According to the World Health Organization, a diet rich in monounsaturated fats and potassium can reduce the risk of cardiovascular disease and stroke. In particular, avocados are a rich source of these nutrients.
According to research, adding an avocado a day to your diet can help reduce LDL cholesterol (bad cholesterol) levels and increase HDL (good cholesterol), thereby improving cardiovascular health. High cholesterol is a major risk factor for stroke due to clogged blood vessels.
Avocado is rich in potassium - an important mineral in maintaining stable blood pressure. Potassium helps balance sodium levels in the body and helps regulate blood pressure. An average avocado contains about 975mg of potassium, more than a banana.
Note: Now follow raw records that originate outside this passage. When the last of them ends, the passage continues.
-- ==== Sys2Proof/WellFormed.lean ====
section
/-! DEFINITION. Which commands name units that the UT4896 has (R2, R8 and the block chapters). -/

namespace Sys2Proof

/-- The straps of R470 and R526: role, position, two-wire address; with what each counts. -/
def Straps.units (x : Straps) : List (Nat × Nat) := [(x.role, 3), (x.pos, 8), (x.twtA, 4)]

/-- The unit numbers a command carries, each with the number of such units the hub has: timers, converter ports, sensor bus
ports, pins, trunk ports and their nodes and grants, channels, streams, rings, slots, filter engines, event engines with
Ranger at 16, interrupt sources, spectral units and sets, hops, monitors, and words of a scrubbed memory. -/
def Instr.units : Instr → List (Nat × Nat)
  | .powerUp x | .resetN _ x => x.units
  | .startUp | .imageLoad _ | .admission _ _ _ | .cfgReload _ _ | .reloadRestart | .trimRecomputation _
  | .woscCalibration _ | .handOver _ | .ppsEdge _ _ | .refInterval _ _ | .tbAdj _ _ | .miss | .stepAbs _ | .stepRel _
  | .stepApply | .epoch | .splitLoRead _ _ _ | .splitLoWrite _ _ _ | .splitHiWrite _ _ _ | .registerWrite _ _ _ => []
  | .prescalerTick n _ | .overflow n _ | .cmpMatch n _ | .capture n _ _ | .start _ n | .timerReset _ n
  | .resetStart _ n => [(n, 32)]
  | .stagger _ base n => [(base, 32), (n, 33)]
  | .capA _ n | .capB _ n => [(n, 32)]
  | .converterFrame n _ _ => [(n, 8)]
  | .gapRunClose k => [(k, 4096)]
  | .presenceConfirmed n | .initialisationList n | .cvpCommand _ n _ | .commandResponse n _ | .removal n => [(n, 8)]
  | .listRun p => [(p, 8)]
  | .twoWireEntry p _ => [(p, 4)]
  | .serialEntry p _ | .arbitrationLost p | .strto p => [(p, 8)]
  | .alert p | .alertList p _ => [(p, 4)]
  | .candidate n _ | .evpConfirmed n _ | .eventQueueDrain _ n | .touchMeasurement n _ => [(n, 16)]
  | .pulseEnd n => [(n, 8)]
  | .opiEvoClr _ _ => []
  | .lock n _ _ _ | .header n _ _ _ | .receiverCapture n _ | .packetReceived n _ _ | .packetTransmit n
  | .noiseFloorWindow n _ _ | .g1FrameReceived n _ | .inrushEnd n _ | .stepDetectorArm n | .short n | .retryRestart n
  | .currentStep n _ | .controlSlot n | .joinReq n | .data n => [(n, 8)]
  | .nack n m g => [(n, 8), (m, 31), (g, 8)]
  | .leave n => [(n, 8)]
  | .nodeTimeout n m => [(n, 8), (m, 39)]
  | .joinfail n m => [(n, 8), (m, 31)]
  | .tmfail n => [(n, 8)]
  | .toneMapRebuild n m => [(n, 8), (m, 31)]
  | .g1Poll n a => [(n, 8), (a, 8)]
  | .noresp n => [(n, 8)]
  | .channelValue c _ _ => [(c, 2048)]
  | .rainflowSnapshot slot => [(slot, 128)]
  | .gapNotice c => [(c, 2048)]
  | .feScrub e w _ => [(e, 8), (w, 32768)]
  | .flushDeadline k => [(k, 4096)]
  | .stagerWrite => []
  | .persist r | .leaveFull r | .dmaAcknowledge r | .consumerWrite _ r _ => [(r, 128)]
  | .doorbell _ _ | .doorbellFlush _ _ | .doorbellStatus _ _ | .relay _ _ | .credit _ _ | .confirm _ _ => []
  | .trigger e entry _ _ _ _ => [(e, 16), (entry, 32)]
  | .invocationStart e => [(e, 16)]
  | .nop p | .dup p | .drop p | .swap p | .overOp p | .rot p | .nip p | .tuck p | .depth p | .lit8 p | .litw p
  | .lits p | .pick p | .add p | .sub p | .neg p | .abs p | .mul p | .mulh p | .div p | .mod p | .inc p | .dec p
  | .min p | .max p | .andOp p | .orOp p | .xorOp p | .notOp p | .shl p | .shr p | .sar p | .field p | .popc p | .clz p
  | .shlk p | .shrk p | .sark p | .eqOp p | .neOp p | .ltOp p | .leOp p | .gtOp p | .geOp p | .ult p | .uge p | .zeq p
  | .zlt p | .within p | .bra p | .bz p | .bnz p | .call p | .jmpi p | .calli p | .ret p | .endOp p | .ld p _ | .st p
  | .ldi p _ | .sti p | .ldp p _ | .stp p | .addm p _ | .getOp p | .gett p | .put p | .emit p | .evoa p | .evod p
  | .evoclr p | .swset p | .setlvl p | .now p | .nowf p | .tick p | .tcmpa p | .tcmpb p | .tcnt p | .tcapa p | .tcapb p
  | .tstat p | .tclr p | .tcmd p | .adds p | .subs p | .negs p | .abss p | .mulq p | .macq p | .divq p | .sqrtq p
  | .clampOp p | .rep p | .setrc p | .getrc p | .loop p | .repi p | .splice p | .undefinedOpcode p => [(p, 17)]
  | .idle | .rd32 | .wr32 | .rd48 | .wr48 | .jnl | .wdog | .otprd | .rollup => []
  | .clear _ e | .halt _ e | .resume _ e | .stepEngine _ e | .reloadcnt _ e => [(e, 16)]
  | .sourceAssert n => [(n, 128)]
  | .presentation p => [(p, 17)]
  | .claim p n | .complete p n => [(p, 17), (n, 128)]
  | .retarget _ n _ => [(n, 128)]
  | .icuSwset _ _ => []
  | .iramScrub e w _ => [(e, 16), (w, 4096)]
  | .frameFormed u entry => [(u, 2), (entry, 256)]
  | .spectrum u => [(u, 2)]
  | .evaluation u set => [(u, 2), (set, 8)]
  | .spuScrub u _ w _ => [(u, 2), (w, 16384)]
  | .audit | .snap _ _ | .deferredSnap | .configurationRequest _ _ _ _ | .memoryRead _ _ _ _ | .memoryWrite _ _ _ _
  | .unsupportedRequest | .perstN _ _ => []
  | .linkFailure gen _ lpm | .linkRecovery gen _ lpm => [(gen, 4), (lpm, 5)]
  | .aspmL1Entry | .summaryChange | .hspWriteFrame _ _ | .hspReadFrame _ _ _ _ | .twtPointerWrite _ | .twtWrite _ _
  | .twtRead _ | .twtRsack _ _ | .twtStretchTimeout | .alertResponse _ | .sleepPreparation | .sleepEntry _ | .wake _ _
  | .cfpRead _ _ | .cfpProgram _ _ | .cfpErase4k _ _ | .cfpErase64k _ _ | .cfpReadid _ _ | .cfpReadsr _ _
  | .cfpOperationEnd _ | .watchdog | .prefetchMiss => []
  | .monitorSample m _ => [(m, 19)]
  | .journalWrite | .mbxInfo _ | .mbxBegin _ _ | .mbxWrite _ _ | .mbxVerify _ | .mbxCommit _ | .mbxAbort _
  | .linkTraining _ _ _ | .enum _ _ _ => []
  | .hopCalibration h _ _ => [(h, 8)]
  | .timeFrame _ _ _ | .alignmentTimeout _ | .triggerOrigin | .broadcastTrigger _ _ | .regreq _ _ | .regrsp _ _
  | .windowTimeout | .cause _ _ | .ctrl _ _ | .frameRetry _ _ _ => []
  | .hopBreak h | .hopRetrain h _ _ => [(h, 8)]
  | .ringRelease | .ringWake | .freeze | .stopCycle | .frzStatus | .chainSel _ | .chainShift _ | .memAddr _
  | .memRead _ | .extest _ | .idcode | .samplePreload _ | .bypass _ _ | .testLogicReset => []
  | .fabricParityFailure block _ _ => [(block, 4)]
  | .sramScrub w _ _ => [(w, 4194304)]
  | .pinReturn n => [(n, 16)]
  | .packetLost n m g => [(n, 8), (m, 31), (g, 8)]
  | .pcieLinkChange gen _ lpm => [(gen, 4), (lpm, 5)]
  | .powerLoss => []

/-- Every unit the command names exists. -/
def Instr.wellFormed (i : Instr) : Bool := i.units.all (fun p => decide (p.1 < p.2))

end Sys2Proof
end

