-- ==== Sys2Proof/Tests/Slice0.lean ====
section
/-! SUPPORT. Tests on small states: for each statement about the hub, states and operands that meet what it assumes, with
what it concludes evaluated there; worked examples of the spec; and the well-formedness checks with a term that each refuses. -/

set_option Elab.async false

namespace Sys2Proof.Tests
open Sys2Proof Sys2Proof.Machine Sys2Proof.Claims

/-! ### Helpers -/

/-- The outcome is a next state that passes f. -/
def nextSat (o : Host.Outcome State Fault Refusal) (f : State → Bool) : Bool := match o with | .next s => f s | _ => false

/-- The outcome is the next state t. -/
def nextIs (o : Host.Outcome State Fault Refusal) (t : State) : Bool := nextSat o (· == t)

theorem nextIs_eq {o : Host.Outcome State Fault Refusal} {t : State} (h : nextIs o t = true) : o = .next t := by
  cases o <;> simp_all [nextIs, nextSat]

/-- `At`, evaluated. -/
def isAt (p code : Nat) (s : State) : Bool :=
  !stopped s && procRuns s p && (match fetchSlot s p (procOf s p).pc with | .got c => c == code | _ => false)

theorem isAt_at {p code : Nat} {s : State} (h : isAt p code s = true) : At p code s := by
  unfold isAt at h
  unfold At
  cases hf : fetchSlot s p (procOf s p).pc <;> simp_all

/-- `Affords`, evaluated. -/
def isAble (p n : Nat) (s : State) : Bool := p == rangerP || decide ((procOf s p).cycles + n ≤ (procOf s p).budget)

theorem isAble_affords {p n : Nat} {s : State} (h : isAble p n s = true) : Affords p n s := by
  simpa [isAble, Affords] using h

/-- A fetch that got v. -/
def gets (f : Fetch Nat) (v : Nat) : Bool := match f with | .got c => c == v | _ => false

/-- A hub that runs, with nothing configured. -/
def hub : State :=
  { State.reset with
    phase := .running, config := { locked := true, firstDone := true }, mgt := { running := true, rollback := 3 } }

/-- Processor p runs at pc with an operand stack (top first). -/
def at_ (p pc : Nat) (stack : List W48) (s : State := hub) : State :=
  if p = rangerP then { s with mgt := { s.mgt with proc := { stack := stack, pc := pc } } }
  else setEngine p { state := .on, run := .busy, kind := 2, proc := {
    stack := stack, pc := pc, cycles := 3, budget := 1000, entry := 5, stamp := 777, era := 0 } } s

/-- Slot a of processor p's memory holds a code. -/
def code (p a c : Nat) (s : State) : State :=
  let w := a / 4
  let sh := 36 - 12 * (a % 4)
  let old := if p = rangerP then ramR s (w - 0x10000) else iramR s p w
  let v := (old &&& ~~~(0xFFF#48 <<< sh)) ||| (BitVec.ofNat 48 c <<< sh)
  if p = rangerP then setRam (w - 0x10000) v s else setWord (iramA p w) v s

/-- Where the test programs stand: engines begin at 40, Ranger at its RAM. -/
def org (p : Nat) : Nat := if p = rangerP then 0x40000 + 40 else 40

/-- Processor p about to execute code c with operand slot v and an operand stack (top first). -/
def ready (p c v : Nat) (stack : List W48) (s : State := hub) : State :=
  code p (org p) c (code p (org p + 1) v (at_ p (org p) stack s))

/-- The command c takes s to t, with the instruction about to execute and its cycles within the budget. -/
def runs (p c n : Nat) (i : Instr) (s t : State) : Bool := isAt p c s && isAble p n s && nextIs (exec i s) t

/-- An engine and Ranger. -/
def both : List Nat := [3, rangerP]

/-- Words at the ends of their ranges. -/
def words : List W48 := [0, 1, 47, 48, 0x7FFFFFFFFFFF, 0x800000000000, 0xFFFFFFFFFFFF, 0x123456789ABC]

/-- The command i takes s to t by a fault of processor p. What Ranger's restart leaves rests on free values, so of Ranger
only the count of its resets is compared (R455). -/
def faulted (p : Nat) (i : Instr) (s t : State) : Bool :=
  if p = rangerP then nextSat (exec i s) (fun u => cntR u (mgtA + 0x18) == cntR s (mgtA + 0x18) + 1 && bit (flagR u mgtFlagsA) 3)
  else nextIs (exec i s) t

/-! ### Engine instructions (R289–R310) -/

theorem test_stack_moves : (both.all fun p => stackMoves.all fun r => [r.2.2.1, 20].all fun k =>
    let items := (List.range r.2.2.1).map (fun i => BitVec.ofNat 48 (100 + i))
    let s := ready p r.2.1 0 (items.reverse ++ List.replicate (k - r.2.2.1) 9)
    runs p r.2.1 1 (r.1 p) s (leaves p r.2.2.1 (r.2.2.2 items) (entered p (pcOf s p + 1) 1 s))) = true := by decide +kernel

theorem test_literals : (both.all fun p =>
    let go (c n next : Nat) (i : Instr) (x : W48) (s : State) : Bool :=
      runs p c n i s (leaves p 0 [x] (entered p next n s))
    let st : List W48 := [7, 8, 9]
    go 0x008 1 (org p + 1) (.depth p) 3 (ready p 0x008 0 st) &&
    go 0x020 1 (org p + 1) (.lits p) (BitVec.ofInt 48 (-16)) (ready p 0x020 0 st) &&
    go 0x03F 1 (org p + 1) (.lits p) 15 (ready p 0x03F 0 st) &&
    go 0x040 1 (org p + 1) (.pick p) 7 (ready p 0x040 0 st) &&
    go 0x042 1 (org p + 1) (.pick p) 9 (ready p 0x042 0 st) &&
    go 0x010 1 (org p + 2) (.lit8 p) (BitVec.ofInt 48 (-128)) (ready p 0x010 0x80 st) &&
    go 0x010 1 (org p + 2) (.lit8 p) 127 (ready p 0x010 0x7F st) &&
    go 0x011 2 (org p + 8) (.litw p) 0x123456789ABC (code p (org p + 4) 0x123 (code p (org p + 5) 0x456
      (code p (org p + 6) 0x789 (code p (org p + 7) 0xABC (ready p 0x011 0 st)))))) = true := by decide +kernel

theorem test_pick_underflow : (both.all fun p => [0x042, 0x05F].all fun c =>
    let s := ready p c 0 [7, 8]
    isAt p c s && isAble p 1 s && faulted p (.pick p) s (procFault p 5 (pcOf s p) s)) = true := by decide +kernel

theorem test_one_item : (both.all fun p => oneInOne.all fun r => words.all fun a =>
    let s := ready p r.2.1 0 [a, 6]
    runs p r.2.1 r.2.2.1 (r.1 p) s (leaves p 1 [r.2.2.2 a] (entered p (pcOf s p + 1) r.2.2.1 s))) = true := by decide +kernel
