-- ==== Sys2Proof/Decode.lean ====
section
/-! DEFINITION. The command a word spells. No row of spec/opcode_table.json gives bits, so no word
spells a command. -/
namespace Sys2Proof

/-- The command of a word of `nbits` bits: none, for the table gives no row any bits. -/
def decodeTableWord (_nbits _w : Nat) : Option Instr := none

end Sys2Proof
end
High blood pressure is the leading cause of stroke, so consuming potassium-rich foods such as butter plays a clear preventive role.
How to eat avocado to reduce the risk of stroke:
Eat fresh butter instead of butter ground with milk sugar: Only eat whole butter, no added sugar, salt or other bad fats.
Eat it for breakfast or mix it in salad: Combining avocado with green vegetables and olive oil not only increases the absorption of fat-soluble vitamins but also helps control blood sugar and blood pressure effectively.
Maintain a moderate amount: About 1/2 to 1 avocado per day is reasonable. Although good for the heart, avocados are still rich in calories, so consumption should be controlled.
Avocado is a golden food in preventing stroke if used properly and combined with a healthy lifestyle. Many prestigious health organizations have confirmed the cardiovascular and blood pressure benefits of this fruit.